Like most of us, you probably have an old appliance or two just taking up space in the garage. And if you’ve acquired, say, a new refrigerator, you now have another old appliance to get rid of. You should, then, consider recycling these old appliances. But for effective and efficient appliance recycling, you need to know a little about the whole process.
Why Recycle Appliances as Part of Waste Management?
We should all practice appliance recycling because landfills are filling up. The average American generates about a 1,000 pounds of waste each year, and Americans as a whole generate around 250 billion tons of waste every year. That’s a lot of waste that takes up a lot of room.
In addition, these discarded appliances release toxins into the environment that adversely affect biodiversity and present profound health hazards to humans. Just consider these facts:
- The chlorofluorocarbons (CFCs) in refrigerators and air conditioners manufactured before 1995 contribute to climate change and ozone depletion.
- Many window air conditioners contain hydrochlorofluorocarbon (HCFC) that also adversely affects the atmosphere.
- Freezers manufactured before 2005 have insulating foam that contains ODS, another substance that contributes to ozone depletion and climate change.

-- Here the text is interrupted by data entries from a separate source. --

-- ==== Sys2Proof/Laws/Chain.lean ====
section
/-!
SUPPORT. The chain of discarded DD and FD bytes (R138, R471): which bytes go on, that the fuel of the router is
enough wherever some byte of memory ends the chain, and that a memory of lead-ins never ends it.
-/

namespace Sys2Proof

/-! ## Which windows are an unassigned DD or FD entry -/

/-- An unassigned DD or FD entry. -/
def Instr.isUnassignedXY : Instr → Bool
  | .unassignedXY _ _ => true
  | _ => false

/-- A byte that a chain of R138 goes on with. -/
def chains (b : Byte) : Prop := b = 0xDD ∨ b = 0xFD

theorem decodeCB_not_xy (b : Byte) : (decodeCB b).isUnassignedXY = false := by revert b; decide +kernel

theorem decodeED_not_xy (b n1 n2 : Byte) : (decodeED b n1 n2).isUnassignedXY = false := by
  unfold decodeED
  split
  · unfold decodeED1 decodeED7
    dsimp only
    repeat' first | rfl | split
  · unfold decodeED2
    split <;> rfl
  · rfl

theorem decodeAluN_not_xy (n : Byte) (k : BitVec 3) : (decodeAluN n k).isUnassignedXY = false := by
  unfold decodeAluN; split <;> rfl

theorem decodeBase_not_xy (b n1 n2 : Byte) : (decodeBase b n1 n2).isUnassignedXY = false := by
  unfold decodeBase
  split
  · unfold decodeBase0
    dsimp only
    repeat' first | rfl | split
  · revert b; decide +kernel
  · revert b; decide +kernel
  · unfold decodeBase3
    dsimp only
    repeat' first | rfl | exact decodeAluN_not_xy _ _ | split

theorem decodeXYCB_not_xy (x : Index) (d b : Byte) : (decodeXYCB x d b).isUnassignedXY = false := by
  unfold decodeXYCB decodeRotIndXYR decodeRotIndXY
  dsimp only
  repeat' first | rfl | split

theorem ite_unassigned {c : Prop} [Decidable c] {i j : Instr} {b : Byte} {y : Index} {e : Byte}
    (hi : i = .unassignedXY y e → e = b) (hj : j = .unassignedXY y e → e = b)
    (h : (if c then i else j) = .unassignedXY y e) : e = b := by
  split at h
  · exact hi h
  · exact hj h

/-- An unassigned entry carries the byte after the lead-in. -/
theorem decodeXY_unassigned {x y : Index} {b n1 n2 c : Byte} (h : decodeXY x b n1 n2 = .unassignedXY y c) : c = b := by
  unfold decodeXY at h
  split at h
  · unfold decodeXY1 at h
    repeat' split at h
    all_goals cases h
    all_goals rfl
  · unfold decodeXY2 decodeAluXYH decodeAluXYL decodeAluIndXY at h
    repeat' split at h
    all_goals cases h
    all_goals rfl
  · unfold decodeXYRest at h
    revert h
    repeat' first | exact ite_unassigned (fun h => nomatch h) | refine ite_unassigned (fun h => nomatch h) ?_
    exact fun h => by cases h; rfl

/-- Only a DD or FD before its second byte is an unassigned DD or FD entry. -/
theorem decodeWindow_unassigned {b0 b1 b2 b3 c : Byte} {y : Index} (h : decodeWindow b0 b1 b2 b3 = .unassignedXY y c) :
    chains b0 ∧ c = b1 := by
  have no : ∀ i : Instr, i.isUnassignedXY = false → i ≠ .unassignedXY y c := by rintro i hi rfl; cases hi
  have hx : ∀ x, decodeIndexed x b1 b2 b3 = .unassignedXY y c → c = b1 := fun x h => by
    unfold decodeIndexed at h; split at h
    · exact absurd h (no _ (decodeXYCB_not_xy _ _ _))
    · exact decodeXY_unassigned h
  unfold decodeWindow at h
  split at h
  · exact absurd h (no _ (decodeCB_not_xy _))
  · split at h
    · exact absurd h (no _ (decodeED_not_xy _ _ _))
    · split at h
      · exact ⟨.inl ‹_›, hx _ h⟩
      · split at h
        · exact ⟨.inr ‹_›, hx _ h⟩
        · exact absurd h (no _ (decodeBase_not_xy _ _ _))

/-- Two lead-ins in a row are an unassigned entry. -/
theorem decodeWindow_chains {b0 b1 : Byte} (h0 : chains b0) (h1 : chains b1) (b2 b3 : Byte) :
    ∃ y, decodeWindow b0 b1 b2 b3 = .unassignedXY y b1 := by
  rcases h0 with rfl | rfl <;> rcases h1 with rfl | rfl <;> exact ⟨_, rfl⟩

namespace Machine

/-! ## The chain -/

theorem State.decodeAfter_one_unassigned {s : State} {b c : Byte} {y : Index}
    (h : s.decodeAfter [b] = .unassignedXY y c) : chains b ∧ c = s.byteAt s.regs.pc :=
  decodeWindow_unassigned h

theorem State.fetchAfter_params (s : State) (pre : List Byte) (i : Instr) : (s.fetchAfter pre i).params = s.params :=
  ((Evolves.refl s).fetchAfter pre i).params

theorem State.fetchAfter_byteAt (s : State) (pre : List Byte) (i : Instr) (a : Word) :
    (s.fetchAfter pre i).byteAt a = s.byteAt a := (State.fetchBytes_leaves _ s).1.1 a

/-- The second byte of an unassigned entry is the one byte still to fetch. -/
theorem State.fetchAfter_one_pc (s : State) (b c : Byte) (y : Index) :
    (s.fetchAfter [b] (.unassignedXY y c)).regs.pc = s.regs.pc + 1 := rfl

/-- One turn of the router. -/
theorem route_succ (n : Nat) (pre : List Byte) (s : State) :
    route (n + 1) pre s = runWith (route n) (s.decodeAfter pre) (s.fetchAfter pre (s.decodeAfter pre)) := by rw [route]

/-- More fuel changes nothing where a byte at most `k` after PC ends the chain. -/
theorem route_fuel (k : Nat) : ∀ (n : Nat) (s : State) (b : Byte), k + 2 ≤ n →
    ¬ chains (s.byteAt (s.regs.pc + BitVec.ofNat 16 k)) → route n [b] s = route (n + 1) [b] s := by
  induction k with
  | zero =>
    intro n s b hn hk
    obtain ⟨m, rfl⟩ := Nat.exists_eq_add_of_le' hn
    rw [route_succ (m + 1), route_succ (m + 1 + 1)]
    by_cases h : ∃ y c, s.decodeAfter [b] = .unassignedXY y c
    · obtain ⟨y, c, h⟩ := h
      obtain ⟨-, rfl⟩ := State.decodeAfter_one_unassigned h
      rw [h, runWith_unassignedXY, runWith_unassignedXY, unassignedIndexed, unassignedIndexed]
      split
      · rfl
      · rw [route_succ m, route_succ (m + 1)]
        refine runWith_any _ _ _ _ (decodeHead_not_router _) fun z d hz => hk ?_
        rw [show s.regs.pc + BitVec.ofNat 16 0 = s.regs.pc from BitVec.add_zero _]
        exact (State.decodeAfter_one_unassigned hz).1
    · exact runWith_any _ _ _ _ (decodeHead_not_router _) fun y c hy => h ⟨y, c, hy⟩
  | succ k ih =>
    intro n s b hn hk
    obtain ⟨m, rfl⟩ := Nat.exists_eq_add_of_le' hn
    have e : m + (k + 1 + 2) = m + k + 2 + 1 := by omega
    rw [e, route_succ (m + k + 2), route_succ (m + k + 2 + 1)]
    by_cases h : ∃ y c, s.decodeAfter [b] = .unassignedXY y c
    · obtain ⟨y, c, h⟩ := h
      rw [h, runWith_unassignedXY, runWith_unassignedXY, unassignedIndexed, unassignedIndexed]
      split
      · rfl
      · refine ih (m + k + 2) _ _ (by omega) ?_
        rw [State.fetchAfter_byteAt, State.fetchAfter_one_pc, add_assoc, show (1 : Word) = BitVec.ofNat 16 1 from rfl,
          ← BitVec.ofNat_add, add_comm 1 k]
        exact hk
    · exact runWith_any _ _ _ _ (decodeHead_not_router _) fun y c hy => h ⟨y, c, hy⟩

/-- Where every byte is a lead-in the chain has no end. -/
theorem route_endless (n : Nat) : ∀ (s : State) (b : Byte), s.params.ddfdUnassigned = .reexecute → chains b →
    (∀ a, chains (s.byteAt a)) → route n [b] s = .fault .endlessLeadIns := by
  induction n with
  | zero => intros; rfl
  | succ n ih =>
    intro s b hp hb ha
    obtain ⟨y, hy⟩ := decodeWindow_chains hb (ha s.regs.pc) (s.byteAt (s.regs.pc + 1)) (s.byteAt (s.regs.pc + 2))
    rw [route_succ, State.decodeAfter_one, hy, runWith_unassignedXY, unassignedIndexed, State.fetchAfter_params, hp]
    refine ih _ _ ?_ (ha _) fun a => ?_
    · rw [State.fetchAfter_params, hp]
    · rw [State.fetchAfter_byteAt]; exact ha a

/-- Some byte that is no lead-in stands at most 65,535 bytes after PC. -/
theorem State.chain_ends (s : State) (h : ∃ a, ¬ chains (s.byteAt a)) :
    ∃ k, k < 65536 ∧ ¬ chains (s.byteAt (s.regs.pc + BitVec.ofNat 16 k)) := by
  obtain ⟨a, ha⟩ := h
  refine ⟨(a - s.regs.pc).toNat, (a - s.regs.pc).isLt, ?_⟩
  rw [BitVec.ofNat_toNat, BitVec.setWidth_eq, add_sub_cancel]
  exact ha

end Machine

end Sys2Proof
end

- Various components, especially switches and relays, in many household appliances contain toxic substances such as PCBs, hazardous oils, and mercury.

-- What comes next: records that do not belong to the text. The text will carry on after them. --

-- ==== Sys2Proof/Laws/PerInstr.lean ====
section
/-!
SUPPORT. Statements about every instruction as syntax, one lemma per constructor.

`EncodedLength`: the encoding of an instruction has as many bytes as its format has fetches, one to four (R132,
R134), and the bytes fetched as opcodes come first (R121 to R124).
-/

namespace Sys2Proof.Laws.EncodedLength

/-- The claim about one instruction. -/
def Statement (i : Instr) : Prop :=
  (encode i).length = i.length ∧ 1 ≤ i.length ∧ i.length ≤ 4 ∧ i.format.fetches.head? = some .op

On the plus side of recycling, steel is the most recycled material in this country, and the steel from recycled appliances accounts for roughly 10% of steel recycled annually. Also, many utility companies will grant you a credit for purchasing new appliances when you recycle your old one.
What Happens at the Recycling Center
For effective and efficient appliance recycling and to help you understand the process, here’s what happens at waste management and recycling centers:
- Each appliance is manually dismantled (“demanufactured”).
- Hazardous components are removed and properly disposed of.
- Reusable parts are then identified and salvaged.
- Recyclable raw materials like steel and plastic are then removed and sent on to secondary processing centers.
Today, recycling is growth industry that has created 757,000 jobs and yearly generates $36.6 billion in wages and $6.7 billion in tax revenues (EPA).
How to Prepare Old Appliances for Recycling
So now you’re ready to recycle that old appliance, but what – exactly – do you need to do? It just takes a little preparation in a few easy steps, like this:
- Unplug the appliance at least several hours ahead of time (preferably a few days) to have it cooled and ready before calling the recycling haulers.
- For older air conditioning units, if the recycler doesn’t remove Freon, you will need to contact the professionals who do this.
- If the old appliance is still functional and useable, check into to places that accept donations.
- Remove all contents from appliances like refrigerators, freezers, and dishwashers.
- Tape all doors and drawers shut with strong tape like duct tape so that they don’t come open (and possibly break off) during transport.
How to Get Rid of Appliances for Recycling
And now it’s time to actually get the appliance removed from your property and do your part for waste management and improving the environment. You have a few options here, depending on your strength and your vehicle’s hauling capacity.
Some areas offer curbside recycling services (usually at specified times) for large, bulky objects. So if you have a dolly and plenty of strength or help, you can just deposit the old appliance at the curb. Just be sure to check whether there are any special preparation requirements.
If you have a pickup truck or large enough trailer, along with loading help, you can haul the appliance to the recycling center yourself. These at often located at the landfill, so you may have to pay a dump fee.
A third option is to call a junk hauling company to load up and haul off the appliance. You just need to make sure it’s a hauling company that also specializes in recycling appliances. Generally, this is a more affordable – and certainly easier – option than hauling it yourself.